A indústria cultural impede a formação de indivíduos autónomos e independentes, capazes de pensar por si próprios, de julgar e de decidir de modo consciente. O consumidor contenta-se com aquilo que a indústria cultural lhe dá. Esta organiza-se para que o consumidor compreenda a sua condição de simples consumidor. É a indústria cultural que instaura a dominação natural e ideológica. Esta caracteriza-se pela ânsia de progresso técnico e científico, tão bem controlado pela indústria cultural.

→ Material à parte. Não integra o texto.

/-- The priority of an item as it now stands. -/
def State.itemPriority (i : Item) (s : State) : Nat :=
  match i with
  | .page n => (s.pageAt n).elim 0 (·.priority)
  | .builtIn w => builtInPriority w

/-- The flash of an item; built-in items flash their pictogram (R151). -/
def State.itemFlash (i : Item) (s : State) : Flash :=
  match i with
  | .page n => (s.pageAt n).elim .none (·.flash)
  | .builtIn _ => .picto

/-- The top priority P (R152). -/
def State.topPriority (items : List Item) (s : State) : Option Nat :=
  items.foldl (fun acc i => some (max (acc.getD 0) (s.itemPriority i))) none

/-- The rotation: the first three candidates of the top priority (R152). -/
def State.rotationOf (items : List Item) (s : State) : List Item :=
  match s.topPriority items with
  | none => []
  | some p => (items.filter fun i => s.itemPriority i == p).take 3

/-- The item after the shown one, wrapping to the first, or the first if the shown one is not there (R153, R154). -/
def nextItem (rotation : List Item) (shown : Item) : Option Item :=
  match rotation.findIdx? (· == shown) with
  | some i => rotation[(i + 1) % rotation.length]?
  | none => rotation.head?

/-! ### The selector (R153 to R155) -/

/-- The length of a flash phase at a priority (R155). -/
def flashLength (priority : Nat) : Nat := if 4 ≤ priority then 500 else 1000

/-- The face shows an item: its dwell starts at 3 s and its flash begins with an on-phase (R153, R155). -/
def State.showItem (i : Item) (s : State) (x : Selector) : Selector :=
  { x with
    shown := some i
    dwellTimer := s.startTimer 3000
    flashOn := true
    flashTimer := if s.itemFlash i = .none then none else s.startTimer (flashLength (s.itemPriority i)) }

/-- The shown item stays: a new version of its page may start or stop its flash (R155). -/
def State.keepItem (i : Item) (s : State) (x : Selector) : Selector :=
  if s.itemFlash i = .none then { x with flashOn := true, flashTimer := none }
  else if x.flashTimer.isNone then
    { x with flashOn := true, flashTimer := s.startTimer (flashLength (s.itemPriority i)) }
  else x

/-- The selector after a selection event, by the first case of R153 that applies. -/
def State.selected (f : Face) (s : State) (x : Selector) : Selector :=
  let items := s.candidates f
  let top := s.topPriority items
  let rotation := s.rotationOf items
  let y := { x with rotation := rotation, top := top }
  match rotation.head? with
  | none => { y with shown := none, dwellTimer := none, flashOn := true, flashTimer := none }
  | some first =>
    match x.shown with
    | none => s.showItem first y
    | some i =>
      if items.contains i = false then s.showItem first y
      else if s.itemPriority i < top.getD 0 then s.showItem first y
      else if x.dwellTimer.isSome then s.keepItem i y
      else
        match nextItem rotation i with
        | none => s.keepItem i y
        | some j => if j = i then s.keepItem i y else s.showItem j y

/-- A selection event of a face: nothing unless it is selecting (R150, R153). -/
def State.select (f : Face) (s : State) : State :=
  if s.selecting f then s.modFace f fun u => { u with selector := s.selected f u.selector } else s

/-- A selection event of both faces, E first. -/
def State.selectBoth (s : State) : State := (s.select .east).select .west

/-- Selection starts on the empty selector (R150). -/
def State.startSelection (f : Face) (s : State) : State :=
  (s.modFace f fun u => { u with selector := emptySelector }).select f

/-! ### Images (R158 to R160) -/

/-- The value of the roundel: blank when D equals Vmax (R156). -/
def State.roundel (f : Face) (s : State) : Option Int :=
  if (s.speed.faces.get f).d = (s.config.vmax : Int) then none else some (s.speed.faces.get f).d

/-- What the face's image holds now (R158). -/
def State.imageNow (f : Face) (s : State) : Image :=
  let u := s.faces.get f
  let blank : Image :=
    { sequence := u.sequence, roundel := s.roundel f, line1 := [], line2 := [], line3 := [], pictogram := 0,
      flashed := .none, phaseOn := u.selector.flashOn }
  match u.selector.shown with
  | none => blank
  | some (.builtIn w) => { blank with pictogram := builtInPictogram w, flashed := .picto }
  | some (.page n) =>
    match s.pageAt n with
    | none => blank
    | some p =>
      { blank with line1 := p.line1, line2 := p.line2, line3 := p.line3, pictogram := p.pictogram, flashed := p.flash }

/-- An image counts as missing; the third puts the face in its faulted state and latches its fault (R160). -/
def State.countMissing (f : Face) (s : State) : State :=
  if 3 ≤ (s.faces.get f).missing + 1 then
    (s.modFace f fun u => { u with missing := 0, faulted := true }).latch (signFault f)
  else s.modFace f fun u => { u with missing := u.missing + 1 }

/-- An image is sent to a selecting face: a fifth awaited image first counts the oldest as missing; the new one joins the
awaited list with a window of 150 ms, and the refresh timer restarts at 200 ms (R158, R159; DEDUCED, assumption 30). -/
def State.sendImage (f : Face) (s : State) : State :=
  let s :=
    if 4 ≤ (s.faces.get f).awaited.length then
      (s.modFace f fun u => { u with awaited := u.awaited.drop 1 }).countMissing f
    else s
  s.modFace f fun u =>
    { u with
      image := some (s.imageNow f)
      sequence := u.sequence + 1
      awaited := u.awaited ++ [⟨u.sequence, s.startTimer 150⟩]
      refreshTimer := s.startTimer 200 }

/-- What an image of the face would change with: the shown item, its page, the flash phase and D (R158). -/
def State.imageKey (f : Face) (s : State) : Option (Option Item × Option Page × Bool × Int) :=
  if s.selecting f then
    let u := (s.faces.get f).selector
    some (u.shown, (match u.shown with | some (.page n) => s.pageAt n | _ => none), u.flashOn,
      (s.speed.faces.get f).d)
  else none

/-- A selecting face is sent one image when an event changed what its image would hold (R158). -/
def State.imageIfChanged (f : Face) (s before : State) : State :=
  match before.imageKey f, s.imageKey f with
  | some a, some b => if a = b then s else s.sendImage f
  | _, _ => s

/-- An event, and then the one image it makes due for each face (R158; DEDUCED, assumption 31). -/
def State.withImages (act : State → State) (s : State) : State :=
  let t := act s
  (t.imageIfChanged .east s).imageIfChanged .west s

/-- The meaning of an event of a timer of the sign unit. -/
def State.onSignTimer (t : Timer) (act : State → State) (s : State) : State := s.onTimer t fun s => s.withImages act

/-- DWELL_TIMER_EXPIRY (R154): the next item of the rotation is shown, or the face settles. -/
def State.dwellEnds (f : Face) (s : State) : State :=
  s.modFace f fun u =>
    match u.selector.shown with
    | none => { u with selector := { u.selector with dwellTimer := none } }
    | some i =>
      match nextItem u.selector.rotation i with
      | none => { u with selector := { u.selector with dwellTimer := none } }
      | some j =>
        if j = i then { u with selector := { u.selector with dwellTimer := none } }
        else { u with selector := s.showItem j u.selector }

def execDwellTimerExpiry (f : Face) (s : State) : Result :=
  .next (s.onSignTimer (s.faces.get f).selector.dwellTimer fun s => s.dwellEnds f)

/-- FLASH_TIMER_EXPIRY (R155): the phase changes and lasts as the shown item's priority gives. -/
def State.flashEnds (f : Face) (s : State) : State :=
  s.modFace f fun u =>
    { u with
      selector :=
        { u.selector with
          flashOn := !u.selector.flashOn
          flashTimer := s.startTimer (flashLength (u.selector.shown.elim 0 fun i => s.itemPriority i)) } }

def execFlashTimerExpiry (f : Face) (s : State) : Result :=
  .next (s.onSignTimer (s.faces.get f).selector.flashTimer fun s => s.flashEnds f)

/-- IMAGE_REFRESH_TIMER_EXPIRY (R158). -/
def execImageRefreshTimerExpiry (f : Face) (s : State) : Result :=
  .next (s.onTimer (s.faces.get f).refreshTimer fun s => s.sendImage f)

/-- ANSWER_WINDOW_EXPIRY (R159): the image leaves the awaited list and counts as missing. -/
def execAnswerWindowExpiry (f : Face) (sequence : Byte) (s : State) : Result :=
  .next
    (match (s.faces.get f).awaited.find? fun a => a.sequence == sequence with
    | none => s
    | some a =>
      s.onTimer a.window fun s =>
        (s.modFace f fun u => { u with awaited := u.awaited.filter fun a => a.sequence != sequence }).countMissing f)

/-- An answer record whose fields lie in their ranges (R159). -/
def replyInRange : SignReply → Bool
  | .pixelFault n => 1 ≤ n && n ≤ 65535
  | _ => true

/-- The awaited images newer than the one named, which an answer leaves in the list (R159). -/
def awaitedAfter (sequence : Byte) : List Awaited → List Awaited
  | [] => []
  | a :: as => if a.sequence = sequence then as else awaitedAfter sequence as

/-- An answer naming an awaited image is taken (R159, R160). -/
def State.takeAnswer (f : Face) (r : SignRecord) (s : State) : State :=
  let s :=
    s.modFace f fun u =>
      { u with
        awaited := awaitedAfter r.sequence u.awaited
        missing := 0
        lastAnswer := some r.reply
        faulted := match r.reply with | .ok => false | .pixelFault _ => u.faulted | .dark => true }
  if r.reply = .dark then s.latch (signFault f) else s

/-- SIGN_ANSWER (R159): taken when its record is good and names an awaited image, else ignored
(DESIGN CHOICE, assumption 25). -/
def execSignAnswer (f : Face) (r : SignRecord) (s : State) : Result :=
  .next
    (s.unlessHeld fun s =>
      if r.checkGood = true ∧ replyInRange r.reply = true ∧
          ((s.faces.get f).awaited.any fun a => a.sequence == r.sequence) = true then s.takeAnswer f r
      else s)

/-! ### The page store (R145 to R149) -/

/-- The number, version and scope of a notice. -/
def PageNotice.head : PageNotice → Fin 32 × Byte × Scope
  | .publish p => (p.number, p.version, p.scope)
  | .withdraw n v c => (n, v, c)

/-- The slot content that an in-scope notice from `origin` leaves (R145, R149). -/
def State.contentOf (origin : Nat) (notice : PageNotice) (s : State) : Option StoredPage :=
  match notice with
  | .publish p => some ⟨p, origin, p.validity, if p.validity.isSome then s.startTimer 60000 else none⟩
  | .withdraw _ _ _ => none

/-- A PAGE notice is judged against its slot's version mark (R145). A change of content is a selection event of both
faces (R150). -/
def State.applyPage (origin : Nat) (notice : PageNotice) (s : State) : PublishOutcome × State :=
  let n := notice.head.1
  let v := notice.head.2.1
  let slot := s.pages[n]
  if (match slot.mark with | none => true | some m => newer v m) then
    if notice.head.2.2.takesIn s.number then
      let content := s.contentOf origin notice
      let t := s.modSlot n fun _ => { content := content, mark := some v }
      (.stored, if slot.content.isNone && content.isNone then t else t.selectBoth)
    else (.outsideScope, s.modSlot n fun x => { x with mark := some v })
  else (.notNewer, s)

/-- The version that auto takes: one step after the mark, or 0 (R147, R148). -/
def Slot.autoVersion (x : Slot) : Byte := x.mark.elim 0 (· + 1)

/-- The PAGE frame of a notice (R144). -/
def State.pageFrame (notice : PageNotice) (s : State) : Frame :=
  s.newFrame .page 0 notice.head.2.2.hopLimit notice.payload

/-- PUBLISH_PAGE (R146, R147). -/
def publishBody (args : List Word) (s : State) : ResponseCode × Answer × State :=
  match parsePublish args with
  | none => (.badArgument, .none, s)
  | some a =>
    let version := a.version.getD (s.pages[a.number]).autoVersion
    let notice := PageNotice.publish (a.page version)
    let r := s.applyPage s.number notice
    (if a.adjusted then .okAdjusted else .ok, .published version r.1, r.2.sendOneOff .plain (s.pageFrame notice))

def execPublishPage (args : List Word) (s : State) : Result :=
  .next (s.withImages fun s => s.command .publishPage args (publishBody args))

/-- WITHDRAW_PAGE (R148). -/
def withdrawBody (args : List Word) (s : State) : ResponseCode × Answer × State :=
  match parseWithdraw args with
  | none => (.badArgument, .none, s)
  | some (n, scope) =>
    let version := (s.pages[n]).autoVersion
    let notice := PageNotice.withdraw n version scope
    let r := s.applyPage s.number notice
    (.ok, .withdrawn version, r.2.sendOneOff .plain (s.pageFrame notice))

def execWithdrawPage (args : List Word) (s : State) : Result :=
  .next (s.withImages fun s => s.command .withdrawPage args (withdrawBody args))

Já na década de 30, Benjamin deixa claro que nem tudo está bem relativamente ao progresso da indústria. O objectivo do mercado é produzir e principalmente vender, sendo capaz de levar ao extremo a reprodutibilidade técnica das imagens. A técnica moderna apontava para uma arriscada apropriação estética da política. Por sua vez a arte deveria dar uma resposta política. Benjamin tinha esperança de que a fotografia e o cinema se inseriam nessa resposta. Viu nos movimentos vanguardistas nomeadamente no dadaísmo, no cubismo, no futurismo e no surrealismo, um plano opcional para transformar, por processos e por efeitos paralelos aos da técnica, não apenas a produção e a recepção da obra, mas também o gesto artístico, transformando-o em choque. O autor refere esta tentativa como o assegurar uma distracção imensa, colocando a obra de arte no centro de um escândalo público. Só a efectiva penetração da técnica na obra, como no cinema, provocava o verdadeiro choque. Mas, a vanguarda demonstrou-se insuficiente para resolver a penetração da realidade com aparelhagem. Segundo Benjamin, a recepção táctil ordena uma necessidade de adaptação a novas tarefas expostas pelo aparelho de recepção do homem. Estas não têm solução através de meios visuais. Através dos afectos, o homem alcança aquilo que o autor designa por recepção de diversão que permitia fazer coincidir, com no cinema, as atitudes críticas e de fruição.
A arte deixa de ter um reconhecimento tradicional de contemplação, e na perspectiva de Benjamin, passa a ser uma espécie de jogo de comportamento social. O homem era transformado numa espécie de examinador distraído. Via aquilo que lhe era proporcionado pelo cinema e pela fotografia, mas limitava-se somente a ver.
Embora o autor se contente com o facto da aceitação das massas em relação ao cinema e à fotografia, vê um indício de crise nas pretensões que a pintura revela para alterar, como o cinema e a fotografia. Também a pintura modifica as suas condições de recepção e, da mesma forma, dirige-se às massas. O lugar da pintura seria, na sua essência, o de um aqui e um agora, algo que não é compatível com a reprodutibilidade técnica e a apropriação pela massa. Deste modo, a posição do pintor estaria destinada a um vazio irrevogável.